(Saved entries)
+-------+

-- ==== Sys2Proof/Machine/Dispatch.lean ====
section
/-! DEFINITION. What each command does: one arm per row of the table. -/

namespace Sys2Proof.Machine
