-- ==== Sys2Proof/Machine/Core.lean ====
section
/-! DEFINITION. The machine as the host runs it. -/

def Sys2Proof.core : Host.Core := { State := Sys2Proof.Machine.State, Fault := Sys2Proof.Machine.Fault, Refusal := Sys2Proof.Machine.Refusal, step := Sys2Proof.Machine.step, reset := Sys2Proof.Machine.State.reset }
end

+-------+

▶ **TO DO**
Check each line in the records above for the word "Core". Return those that have it.

▶ **REPLY**
-- ==== Sys2Proof/Machine/Core.lean ====
def Sys2Proof.core : Host.Core := { State := Sys2Proof.Machine.State, Fault := Sys2Proof.Machine.Fault, Refusal := Sys2Proof.Machine.Refusal, step := Sys2Proof.Machine.step, reset := Sys2Proof.Machine.State.reset }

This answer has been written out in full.